How can you get out of debt AND not waste a ton of money on interest? You need to make a spending plan and a get out of debt plan.
You can be your own debt consolidator by making a few lifestyle changes. You won’t get stuck wasting thousands of dollars in interest payments.
Are you considering debt consolidation?
It took me a couple years to get out of debt. Now I am debt-free. It started with one simple change:
Spend less than you earn.
How can I get out of debt?
It may seem like a daunting time in your life. It will take some time, but you will get out of debt. When you do, you’ll make the debt consolidators look like chumps.
Take one simple action today – change starts with you.
Start by healing your financial wounds with a spending plan and get out of debt plan.
What about a debt consolidation service?
I understand some of you have reached the end of your rope and are looking for a lifeline. You may be unable to make it work in your situation.

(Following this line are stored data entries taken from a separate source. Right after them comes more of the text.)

/-- An activation bank fill starts for the first instruction that waits for a block (R141). -/
def execVecFillStart (c : CoreId) (s : State) : Host.Outcome State Fault Refusal :=
  let k := c.toNat
  match (s.vec k).q.find? fun x => !x.workDone &&
      ((x.bank = 0 && (bankNeed x.kind x.vp false).isSome) || (x.bankB = 0 && (bankNeed x.kind x.vp true).isSome)) with
  | none => .next s
  | some x =>
    if x.bank = 0 then
      match bankNeed x.kind x.vp false with
      | some n => .next (s.placeBlock k x false n)
      | none => .next s
    else
      match bankNeed x.kind x.vp true with
      | some n => .next (s.placeBlock k x true n)
      | none => .next s

/-- The bank fill completes (R141). -/
def execVecFillDone (c : CoreId) (second : Bool) (s : State) : Host.Outcome State Fault Refusal :=
  let k := c.toNat
  let v := s.vec k
  match if second then v.bankB else v.bankA with
  | some b =>
    if b.filled ∨ s.now < b.due then .next s
    else
      let tiles := s.bankTiles k b
      let b' := some { b with filled := true, elems := bankElems b tiles }
      .next ((s.setVec k (if second then { v with bankB := b' } else { v with bankA := b' })).countPoison k
        (tiles.map (·.errors)).sum)
  | none => .next s

/-- Are the blocks of an instruction filled, and from which step on (R141)? -/
def Vec.blocksAt (v : Vec) (x : VInstr) : Option Nat :=
  let one := fun (need : Bool) (n : Nat) => if !need then some 0 else
    match v.bank n with
    | some b => if b.filled then some b.due else none
    | none => none
  match one (bankNeed x.kind x.vp false).isSome x.bank, one (bankNeed x.kind x.vp true).isSome x.bankB with
  | some a, some b => some (max a b)
  | _, _ => none

/-! ## MVD and SCT bands (R150) -/

/-- The products of output column j and token t in one band: tile rows lo to lo + n - 1, their first position in the block, the window
of a row, and the elements by position. -/
def bandSum (integer : Bool) (e : Int) (at_ : Nat) (t : Tile) (rows : List (List (List Slot))) (pos0 win j : Nat)
    (elem : Nat → Elem) : CSum :=
  let et := t.etype.toNat
  let step := if is16Bit et then 2 else 1
  (enumFrom0 rows).foldl (fun acc x =>
    let slots := x.2.getD j []
    (List.range (slots.length / step)).foldl (fun (acc : CSum) m =>
      let d : Slot := { val := 0, code := 0, poison := false }
      let s0 := slots.getD (step * m) d
      let s1 := slots.getD (step * m + 1) d
      let own := s0.poison || (step = 2 && s1.poison)
      if s0.code.getLsbD 3 then
        let bits := if step = 2 then s0.val.toNat * 256 + s1.val.toNat else s0.val.toNat
        let a := elem (pos0 + win * x.1 + if win = 1 then 0 else s0.code.toNat % 8)
        acc.add integer e at_ et a (if own then Elem.marked else { v := decodeNum et bits, poison := false })
      else { acc with poison := acc.poison || own }) acc) {}

/-- Bytes of a band and its slot count (R150): the first band of a tile also counts its header and scales. -/
def bandSize (t : Tile) (first : Bool) : Nat × Nat :=
  let form := t.form.toNat
  let et := t.etype.toNat
  if t.empty || t.bad then (if first then 8 else 0, 0)
  else
    let per := if form = 5 then 1 else 8
    let vals := 4096 * tileSteps form * (if elemBits et = 4 then 4 else 8) / 8
    ((wcCodeBytes form et + vals) / per + if first then 72 else 0, if form = 5 then 4096 else 512 * tileSteps form)

/-- Steps to read a band's bytes at 256 B per step, and at 128 B for the steps that a fill still holds a read port (R141). -/
def readSteps (bytes held : Nat) : Nat := if bytes ≤ 128 * held then (bytes + 127) / 128 else held + (bytes - 128 * held + 255) / 256

/-- Steps of a band (R150). -/
def bandSteps (t : Tile) (first : Bool) (toks ap held : Nat) : Nat :=
  let b := bandSize t first
  max (b.2 * toks * ap / 512) (readSteps b.1 held)

/-- Steps from step d on that the fill of another instruction's block still holds a read port (R141): it ends 4 steps before the fill. -/
def Vec.portHeld (v : Vec) (x : VInstr) (d : Nat) : Nat :=
  let of_ := fun (n : Nat) (b : Option Bank) => if x.bank = n ∨ x.bankB = n then 0 else b.elim 0 fun b => b.due - 4 - d
  max (of_ 1 v.bankA) (of_ 2 v.bankB)

/-- A WCD1 tile holds 64 reduction positions, every other form 512 in eight chunks (R51, R147). -/
def perTile (t : Tile) : Nat := if t.form = 5 ∧ !t.empty ∧ !t.bad then 1 else 8

/-- One band: tile (kb, b) at an address, chunk ch of it, for toks tokens. The results by element, the mark of a bad tile, the
saturation mark, the counts of residue mismatches and non-finite operands, and the poisoned errors that arise (R143 to R150). lim bounds the
elements, held the steps that a fill holds a read port. -/
structure Band where
  vals : SMap VRes
  allMark : Bool
  sat : Bool
  bad : Nat
  nonfin : Nat
  errors : Nat
  steps : Nat
  deriving DecidableEq, Repr

def State.band (s : State) (c : Nat) (integer : Bool) (addr ch b n toks at_ lim held : Nat) (a : Nat → Option Int)
    (elem : Nat → Nat → Elem) : Band :=
  let tk := s.takeTile c 0 addr
  let t := tk.1
  let first := ch % perTile t = 0
  let steps := bandSteps t first toks (pieceCount at_) held
  if t.bad || t.empty then
    { vals := [], allMark := t.bad, sat := false, bad := 0, nonfin := 0, errors := if first then tk.2 else 0, steps }
  else
    let wcd1 := t.form = 5
    let lo := if wcd1 then 0 else 8 * (ch % 8)
    let cnt := if wcd1 then 64 else 8
    let rows := (List.range cnt).map fun r => s.tileRow c t (lo + r)
    let errs := ((List.range cnt).map fun r =>
      ((State.rowParcels t (lo + r)).map fun k => (s.tileParcels c addr k 1).2).sum).sum
    let res := (List.range toks).flatMap fun tok =>
      let e := tokenE (a tok) t.wexp
      (List.range 64).map fun j =>
        let sum := bandSum integer e at_ t rows (64 * ch) (if wcd1 then 1 else 8) j (elem tok)
        (tok * n + 64 * b + j, sum.result integer e (t.scales.getD j 0) (t.slotFault || t.scalePoison.getD j false))
    { vals := res.filterMap fun x => if x.1 < lim ∧ x.2.1 ≠ VRes.zero then some (x.1, x.2.1) else none,
      allMark := false, sat := res.any fun x => x.2.2.1,
      bad := (res.filter fun x => x.2.2.2.1).length, nonfin := (res.filter fun x => x.2.2.2.2).length,
      errors := errs + if first then tk.2 else 0, steps }

/-- The named elements of an instruction's leaf. -/
def VInstr.named (x : VInstr) : List Nat :=
  match x.kind with
  | .mvd | .mvsRow => List.range (min 4096 (x.vp.n * x.vp.t))
  | .mvsGather => List.range (min 64 x.vp.n)
  | .isxDot => [x.vp.elem % 4096]
  | .isxSampled => List.range (min 4096 x.vp.capA)
  | .mrg | .sct => []

/-- A leaf with every result marked where the whole instruction is (R69, R158). -/
def VInstr.leafVals (x : VInstr) (vals : SMap VRes) : SMap VRes :=
  if x.poisonAll then
    (x.named.map fun e => (e, { Sparse.get VRes.zero vals e with poison := true }))
  else vals

/-- The end of a sweep that enters a leaf: at least 16 steps after it began, the leaf 12 steps on (R152). -/
def State.endSweep (s : State) (c : Nat) (x : VInstr) (chunk endAt : Nat) (last : Bool) : State :=
  let d := max endAt (x.sweepAt + 16)
  let s := s.pushLeaf c { instr := x.id, no := x.firstNo + chunk, due := d + 12, sat := x.sat, vals := x.leafVals x.sweep }
  let x := { x with sweep := [], sat := false, sweepAt := d, due := d }
  if last then s.vecDone c x d else s.setVInstr c x

/-- One band of an MVD (R147, R150). -/
def State.mvdBand (s : State) (c : Nat) (x : VInstr) (bk : Bank) (start : Nat) : State :=
  let p := x.vp
  let nb := max 1 (p.n / 64)
  let ch := x.band / nb
  let b := x.band % nb
  let tileAt := fun kb => p.waddr + (kb * nb + b) * p.wstride * 32
  let per := perTile (s.takeTile c 0 (p.waddr)).1
  let r := s.band c x.integer (tileAt (ch / per)) ch b p.n (min p.t 8) p.etype 4096
    ((s.vec c).portHeld x start) (fun t => bk.chunkA t (64 * ch)) bk.at_
  let sweep := if r.allMark then (List.range 4096).map fun e => (e, ({ v := (Sparse.get VRes.zero x.sweep e).v, poison := true } : VRes))
    else Sparse.setAll VRes.zero x.sweep (r.vals.map fun y =>
      (y.1, { y.2 with poison := y.2.poison || (Sparse.get VRes.zero x.sweep y.1).poison }))
  let s := (s.vecCounts c r.bad r.nonfin).countPoison c r.errors
  let x := { x with begun := true, band := x.band + 1, sweep, sat := x.sat || r.sat,
                    sweepAt := if x.begun then x.sweepAt else start, due := start + r.steps }
  if b + 1 = nb then s.endSweep c x ch x.due (decide (chunksOf64 p.k ≤ ch + 1)) else s.setVInstr c x

/-- The SCT projection that a band belongs to: outputs, reduction, first tile, bands before it (R159). -/
def sctPhase (p : VParam) (band : Nat) : Bool × Nat :=
  let b1 := chunksOf64 p.k * max 1 (p.rank / 64)
  if band < b1 then (true, band) else (false, band - b1)

/-- Bands of an SCT in all. -/
def sctBands (p : VParam) : Nat := chunksOf64 p.k * max 1 (p.rank / 64) + chunksOf64 p.rank * chunksOf64 p.g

Not everyone can follow the one-size-fits-all cookie cutter solutions.
If you have decided that the only way for you to get out of debt is debt consolidation, it will be a disservice if I didn’t tell you about legitimate companies that do this.
Again – I don’t recommend debt consolidation. It doesn’t fix the problem (your spending habits), and you’ll probably end up with more debt.
Visit the National Foundation for Credit Counseling (NFCC) or call 1–800–388–2227. NFCC offers free or low-cost debt counseling. About one in three of NFCC clients just needs some budgeting help to get their lives back on track.